Specifically, the dataset comprises 40 scenarios (one film or TV show corresponds to one scenario), each with several (2 to 4) characters. Each character is represented by 15 images and several corresponding Q&A pairs. Additionally, each scenario includes a set of images featuring multiple characters along with corresponding Q&A pairs.

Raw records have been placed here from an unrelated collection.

/-! ## Core.setGen -/

@[simp] theorem Core.setGen_sregs (c : Core) (g : Nat) (a : AddrGen) : (c.setGen g a).sregs = c.sregs := rfl
@[simp] theorem Core.setGen_pc (c : Core) (g : Nat) (a : AddrGen) : (c.setGen g a).pc = c.pc := rfl
@[simp] theorem Core.setGen_bank (c : Core) (g : Nat) (a : AddrGen) : (c.setGen g a).bank = c.bank := rfl
@[simp] theorem Core.setGen_slot (c : Core) (g : Nat) (a : AddrGen) : (c.setGen g a).slot = c.slot := rfl
@[simp] theorem Core.setGen_idleUntil (c : Core) (g : Nat) (a : AddrGen) : (c.setGen g a).idleUntil = c.idleUntil := rfl
@[simp] theorem Core.setGen_waiting (c : Core) (g : Nat) (a : AddrGen) : (c.setGen g a).waiting = c.waiting := rfl
@[simp] theorem Core.setGen_iss (c : Core) (g : Nat) (a : AddrGen) : (c.setGen g a).iss = c.iss := rfl
@[simp] theorem Core.setGen_refbeats (c : Core) (g : Nat) (a : AddrGen) : (c.setGen g a).refbeats = c.refbeats := rfl
@[simp] theorem Core.setGen_ended (c : Core) (g : Nat) (a : AddrGen) : (c.setGen g a).ended = c.ended := rfl
@[simp] theorem Core.setGen_faulted (c : Core) (g : Nat) (a : AddrGen) : (c.setGen g a).faulted = c.faulted := rfl
@[simp] theorem Core.setGen_spoison (c : Core) (g : Nat) (a : AddrGen) : (c.setGen g a).spoison = c.spoison := rfl
@[simp] theorem Core.setGen_evtLost (c : Core) (g : Nat) (a : AddrGen) : (c.setGen g a).evtLost = c.evtLost := rfl
@[simp] theorem Core.setGen_faultReg (c : Core) (g : Nat) (a : AddrGen) : (c.setGen g a).faultReg = c.faultReg := rfl
@[simp] theorem Core.setGen_faultSlot (c : Core) (g : Nat) (a : AddrGen) : (c.setGen g a).faultSlot = c.faultSlot := rfl
@[simp] theorem Core.setGen_running (c : Core) (g : Nat) (a : AddrGen) : (c.setGen g a).running = c.running := rfl
@[simp] theorem Core.setGen_stopping (c : Core) (g : Nat) (a : AddrGen) : (c.setGen g a).stopping = c.stopping := rfl
@[simp] theorem Core.setGen_stopped (c : Core) (g : Nat) (a : AddrGen) : (c.setGen g a).stopped = c.stopped := rfl
@[simp] theorem Core.setGen_off (c : Core) (g : Nat) (a : AddrGen) : (c.setGen g a).off = c.off := rfl
@[simp] theorem Core.setGen_imem0 (c : Core) (g : Nat) (a : AddrGen) : (c.setGen g a).imem0 = c.imem0 := rfl
@[simp] theorem Core.setGen_imem1 (c : Core) (g : Nat) (a : AddrGen) : (c.setGen g a).imem1 = c.imem1 := rfl
@[simp] theorem Core.setGen_phase (c : Core) (g : Nat) (a : AddrGen) : (c.setGen g a).phase = c.phase := rfl
@[simp] theorem Core.setGen_staged (c : Core) (g : Nat) (a : AddrGen) : (c.setGen g a).staged = c.staged := rfl
@[simp] theorem Core.setGen_stagedSent (c : Core) (g : Nat) (a : AddrGen) : (c.setGen g a).stagedSent = c.stagedSent := rfl
@[simp] theorem Core.setGen_stagedHere (c : Core) (g : Nat) (a : AddrGen) : (c.setGen g a).stagedHere = c.stagedHere := rfl
@[simp] theorem Core.setGen_fromSlack (c : Core) (g : Nat) (a : AddrGen) : (c.setGen g a).fromSlack = c.fromSlack := rfl
@[simp] theorem Core.setGen_switched (c : Core) (g : Nat) (a : AddrGen) : (c.setGen g a).switched = c.switched := rfl
@[simp] theorem Core.setGen_pend (c : Core) (g : Nat) (a : AddrGen) : (c.setGen g a).pend = c.pend := rfl
@[simp] theorem Core.setGen_matQ (c : Core) (g : Nat) (a : AddrGen) : (c.setGen g a).matQ = c.matQ := rfl
@[simp] theorem Core.setGen_vecQ (c : Core) (g : Nat) (a : AddrGen) : (c.setGen g a).vecQ = c.vecQ := rfl
@[simp] theorem Core.setGen_matTail (c : Core) (g : Nat) (a : AddrGen) : (c.setGen g a).matTail = c.matTail := rfl
@[simp] theorem Core.setGen_vecTail (c : Core) (g : Nat) (a : AddrGen) : (c.setGen g a).vecTail = c.vecTail := rfl
@[simp] theorem Core.setGen_matFrom (c : Core) (g : Nat) (a : AddrGen) : (c.setGen g a).matFrom = c.matFrom := rfl
@[simp] theorem Core.setGen_vecFrom (c : Core) (g : Nat) (a : AddrGen) : (c.setGen g a).vecFrom = c.vecFrom := rfl
@[simp] theorem Core.setGen_walkEnd (c : Core) (g : Nat) (a : AddrGen) : (c.setGen g a).walkEnd = c.walkEnd := rfl
@[simp] theorem Core.setGen_matA (c : Core) (g : Nat) (a : AddrGen) : (c.setGen g a).matA = c.matA := rfl
@[simp] theorem Core.setGen_vecA (c : Core) (g : Nat) (a : AddrGen) : (c.setGen g a).vecA = c.vecA := rfl
@[simp] theorem Core.setGen_fetchQ (c : Core) (g : Nat) (a : AddrGen) : (c.setGen g a).fetchQ = c.fetchQ := rfl
@[simp] theorem Core.setGen_dmaQ (c : Core) (g : Nat) (a : AddrGen) : (c.setGen g a).dmaQ = c.dmaQ := rfl
@[simp] theorem Core.setGen_plane0 (c : Core) (g : Nat) (a : AddrGen) : (c.setGen g a).plane0 = c.plane0 := rfl
@[simp] theorem Core.setGen_plane1 (c : Core) (g : Nat) (a : AddrGen) : (c.setGen g a).plane1 = c.plane1 := rfl
@[simp] theorem Core.setGen_classErr (c : Core) (g : Nat) (a : AddrGen) : (c.setGen g a).classErr = c.classErr := rfl
@[simp] theorem Core.setGen_seqPos (c : Core) (g : Nat) (a : AddrGen) : (c.setGen g a).seqPos = c.seqPos := rfl
@[simp] theorem Core.setGen_acc (c : Core) (g : Nat) (a : AddrGen) : (c.setGen g a).acc = c.acc := rfl
@[simp] theorem Core.setGen_accMarks (c : Core) (g : Nat) (a : AddrGen) : (c.setGen g a).accMarks = c.accMarks := rfl
@[simp] theorem Core.setGen_vregs (c : Core) (g : Nat) (a : AddrGen) : (c.setGen g a).vregs = c.vregs := rfl
@[simp] theorem Core.setGen_vregMarks (c : Core) (g : Nat) (a : AddrGen) : (c.setGen g a).vregMarks = c.vregMarks := rfl
@[simp] theorem Core.setGen_cache (c : Core) (g : Nat) (a : AddrGen) : (c.setGen g a).cache = c.cache := rfl
@[simp] theorem Core.setGen_cacheMarks (c : Core) (g : Nat) (a : AddrGen) : (c.setGen g a).cacheMarks = c.cacheMarks := rfl
@[simp] theorem Core.setGen_vecStatus (c : Core) (g : Nat) (a : AddrGen) : (c.setGen g a).vecStatus = c.vecStatus := rfl
@[simp] theorem Core.setGen_htapCfg (c : Core) (g : Nat) (a : AddrGen) : (c.setGen g a).htapCfg = c.htapCfg := rfl
@[simp] theorem Core.setGen_rngSeed (c : Core) (g : Nat) (a : AddrGen) : (c.setGen g a).rngSeed = c.rngSeed := rfl
@[simp] theorem Core.setGen_rngCtx (c : Core) (g : Nat) (a : AddrGen) : (c.setGen g a).rngCtx = c.rngCtx := rfl
@[simp] theorem Core.setGen_htapBins (c : Core) (g : Nat) (a : AddrGen) : (c.setGen g a).htapBins = c.htapBins := rfl
@[simp] theorem Core.setGen_htapPois (c : Core) (g : Nat) (a : AddrGen) : (c.setGen g a).htapPois = c.htapPois := rfl
@[simp] theorem Core.setGen_htapInstr (c : Core) (g : Nat) (a : AddrGen) : (c.setGen g a).htapInstr = c.htapInstr := rfl
@[simp] theorem Core.setGen_tapBusy (c : Core) (g : Nat) (a : AddrGen) : (c.setGen g a).tapBusy = c.tapBusy := rfl
@[simp] theorem Core.setGen_sq (c : Core) (g : Nat) (a : AddrGen) : (c.setGen g a).sq = c.sq := rfl
@[simp] theorem Core.setGen_rdl (c : Core) (g : Nat) (a : AddrGen) : (c.setGen g a).rdl = c.rdl := rfl
@[simp] theorem Core.setGen_dma (c : Core) (g : Nat) (a : AddrGen) : (c.setGen g a).dma = c.dma := rfl
@[simp] theorem Core.setGen_pk (c : Core) (g : Nat) (a : AddrGen) : (c.setGen g a).pk = c.pk := rfl
@[simp] theorem Core.setGen_evts (c : Core) (g : Nat) (a : AddrGen) : (c.setGen g a).evts = c.evts := rfl
@[simp] theorem Core.setGen_barArr (c : Core) (g : Nat) (a : AddrGen) : (c.setGen g a).barArr = c.barArr := rfl
@[simp] theorem Core.setGen_barRel (c : Core) (g : Nat) (a : AddrGen) : (c.setGen g a).barRel = c.barRel := rfl
@[simp] theorem Core.setGen_barFail (c : Core) (g : Nat) (a : AddrGen) : (c.setGen g a).barFail = c.barFail := rfl
@[simp] theorem Core.setGen_barOut (c : Core) (g : Nat) (a : AddrGen) : (c.setGen g a).barOut = c.barOut := rfl
@[simp] theorem Core.setGen_barGen (c : Core) (g : Nat) (a : AddrGen) : (c.setGen g a).barGen = c.barGen := rfl
@[simp] theorem Core.setGen_pourDone (c : Core) (g : Nat) (a : AddrGen) : (c.setGen g a).pourDone = c.pourDone := rfl
@[simp] theorem Core.setGen_pourSent (c : Core) (g : Nat) (a : AddrGen) : (c.setGen g a).pourSent = c.pourSent := rfl
@[simp] theorem Core.setGen_pourFail (c : Core) (g : Nat) (a : AddrGen) : (c.setGen g a).pourFail = c.pourFail := rfl
@[simp] theorem Core.setGen_units (c : Core) (g : Nat) (a : AddrGen) : (c.setGen g a).units = c.units := rfl
@[simp] theorem Core.setGen_stallTotal (c : Core) (g : Nat) (a : AddrGen) : (c.setGen g a).stallTotal = c.stallTotal := rfl
@[simp] theorem Core.setGen_freeze (c : Core) (g : Nat) (a : AddrGen) : (c.setGen g a).freeze = c.freeze := rfl
@[simp] theorem Core.setGen_arbShadow (c : Core) (g : Nat) (a : AddrGen) : (c.setGen g a).arbShadow = c.arbShadow := rfl
@[simp] theorem Core.setGen_arbActive (c : Core) (g : Nat) (a : AddrGen) : (c.setGen g a).arbActive = c.arbActive := rfl
@[simp] theorem Core.setGen_arbCommits (c : Core) (g : Nat) (a : AddrGen) : (c.setGen g a).arbCommits = c.arbCommits := rfl
@[simp] theorem Core.setGen_arbRefused (c : Core) (g : Nat) (a : AddrGen) : (c.setGen g a).arbRefused = c.arbRefused := rfl
@[simp] theorem Core.setGen_arbReason (c : Core) (g : Nat) (a : AddrGen) : (c.setGen g a).arbReason = c.arbReason := rfl
@[simp] theorem Core.setGen_arbs (c : Core) (g : Nat) (a : AddrGen) : (c.setGen g a).arbs = c.arbs := rfl
@[simp] theorem Core.setGen_cuParked (c : Core) (g : Nat) (a : AddrGen) : (c.setGen g a).cuParked = c.cuParked := rfl
@[simp] theorem Core.setGen_vecBeat (c : Core) (g : Nat) (a : AddrGen) : (c.setGen g a).vecBeat = c.vecBeat := rfl
@[simp] theorem Core.setGen_imemErr (c : Core) (g : Nat) (a : AddrGen) : (c.setGen g a).imemErr = c.imemErr := rfl
@[simp] theorem Core.setGen_accErr (c : Core) (g : Nat) (a : AddrGen) : (c.setGen g a).accErr = c.accErr := rfl
@[simp] theorem Core.setGen_vregErr (c : Core) (g : Nat) (a : AddrGen) : (c.setGen g a).vregErr = c.vregErr := rfl
@[simp] theorem Core.setGen_cacheErr (c : Core) (g : Nat) (a : AddrGen) : (c.setGen g a).cacheErr = c.cacheErr := rfl
@[simp] theorem Core.setGen_ptCache (c : Core) (g : Nat) (a : AddrGen) : (c.setGen g a).ptCache = c.ptCache := rfl
@[simp] theorem Core.setGen_ptMiss (c : Core) (g : Nat) (a : AddrGen) : (c.setGen g a).ptMiss = c.ptMiss := rfl
@[simp] theorem Core.setGen_ptRetry (c : Core) (g : Nat) (a : AddrGen) : (c.setGen g a).ptRetry = c.ptRetry := rfl
@[simp] theorem Core.setGen_steepMiss (c : Core) (g : Nat) (a : AddrGen) : (c.setGen g a).steepMiss = c.steepMiss := rfl
@[simp] theorem Core.setGen_lateRow (c : Core) (g : Nat) (a : AddrGen) : (c.setGen g a).lateRow = c.lateRow := rfl
@[simp] theorem Core.setGen_starvedTicks (c : Core) (g : Nat) (a : AddrGen) : (c.setGen g a).starvedTicks = c.starvedTicks := rfl
@[simp] theorem Core.setGen_starved (c : Core) (g : Nat) (a : AddrGen) : (c.setGen g a).starved = c.starved := rfl
@[simp] theorem Core.setGen_probeMissed (c : Core) (g : Nat) (a : AddrGen) : (c.setGen g a).probeMissed = c.probeMissed := rfl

Number of Characters per Scenario | Number of Scenarios | Number of Images | Number of Q&A Pairs |
---|---|---|---|
2 | 30 | 1050 | 7950 |
3 | 7 | 350 | 2940 |
4 | 3 | 195 | 1749 |
.
├── scenarios.json # List of all scenario names
├── 4o_generate_training_data # Visual Q&A training data generated by GPT-4o; each character has a file with 100 Q&A pairs
│ ├── Alex
| ...
│ └── ziqiao
│ └── conversation.json
├── random-images # Random images, 99 selected from the open dataset CC12M, used to form training data
│ ├── 10192.png
│ ...
│ └── 9943.png
├── three_concept # Scenarios with three or more characters; includes ten such scenarios
│ ├── concept
│ │ ├── test # Single-character test set, grouped by character
| | | ...
│ │ │ └── ziqiao
│ │ │ ├── 0.png
│ │ │ ...
│ │ │ ├── 4.png
│ │ │ ├── choice.json # Visual multiple-choice Q&A pairs for testing
│ │ │ ├── qa.json # Visual Q&A pairs for testing
│ │ │ └── vqa.json # Text-only Q&A pairs for testing
│ │ └── train # Training set, grouped by character
│ │ ├── Alex
| | ...
│ │ └── ziqiao
│ │ ├── 0.png
│ │ ├── 0_mask.png # Mask images generated using [GroundedSAM](https://github.com/IDEA-Research/Grounded-Segment-Anything)
│ │ ...
│ │ ├── 9.png
│ │ ├── 9_mask.png
│ │ └── caption_llava.json # Descriptions generated by LLaVA for each training image, used to reproduce the baseline
│ └── multi # Multi-character test set, grouped by scenario
│ ├── Alex_Gloria_Marty
| ...
│ └── zhongtangxi_sanchengmeiqin_jiubuliulang_donghailinxizi
│ ├── 0.png
│ ...
│ ├── 4.png
│ ├── choice.json # Visual multiple-choice Q&A pairs for testing
│ ├── position.json # Positional information specifying the relative positions of characters in each image
│ ├── qa.json # Visual Q&A pairs for testing
│ └── vqa.json # Text-only Q&A pairs for testing
└── two_concept # Scenarios with two characters; includes thirty such scenarios. The file structure is the same as three_concept.
├── concept
| ├── test
│ └── train
└── multi
The scenario A_L_Y comes from the TV show “Spy × Family” and includes three characters: A, L, and Y, as shown in the figure.
(TODO)
@misc{an2024mcllavamulticonceptpersonalizedvisionlanguage,
title={MC-LLaVA: Multi-Concept Personalized Vision-Language Model},
author={Ruichuan An and Sihan Yang and Ming Lu and Kai Zeng and Yulin Luo and Ying Chen and Jiajun Cao and Hao Liang and Qi She and Shanghang Zhang and Wentao Zhang},
year={2024},
eprint={2411.11706},
archivePrefix={arXiv},
primaryClass={cs.CV},
url={https://arxiv.org/abs/2411.11706},
}
This code is heavily inspired by LLaVA and Yo’LLaVA. Thank you for your outstanding work!
This dataset is licensed under the MIT License. You are free to use, modify, and distribute this dataset under the terms of the MIT License.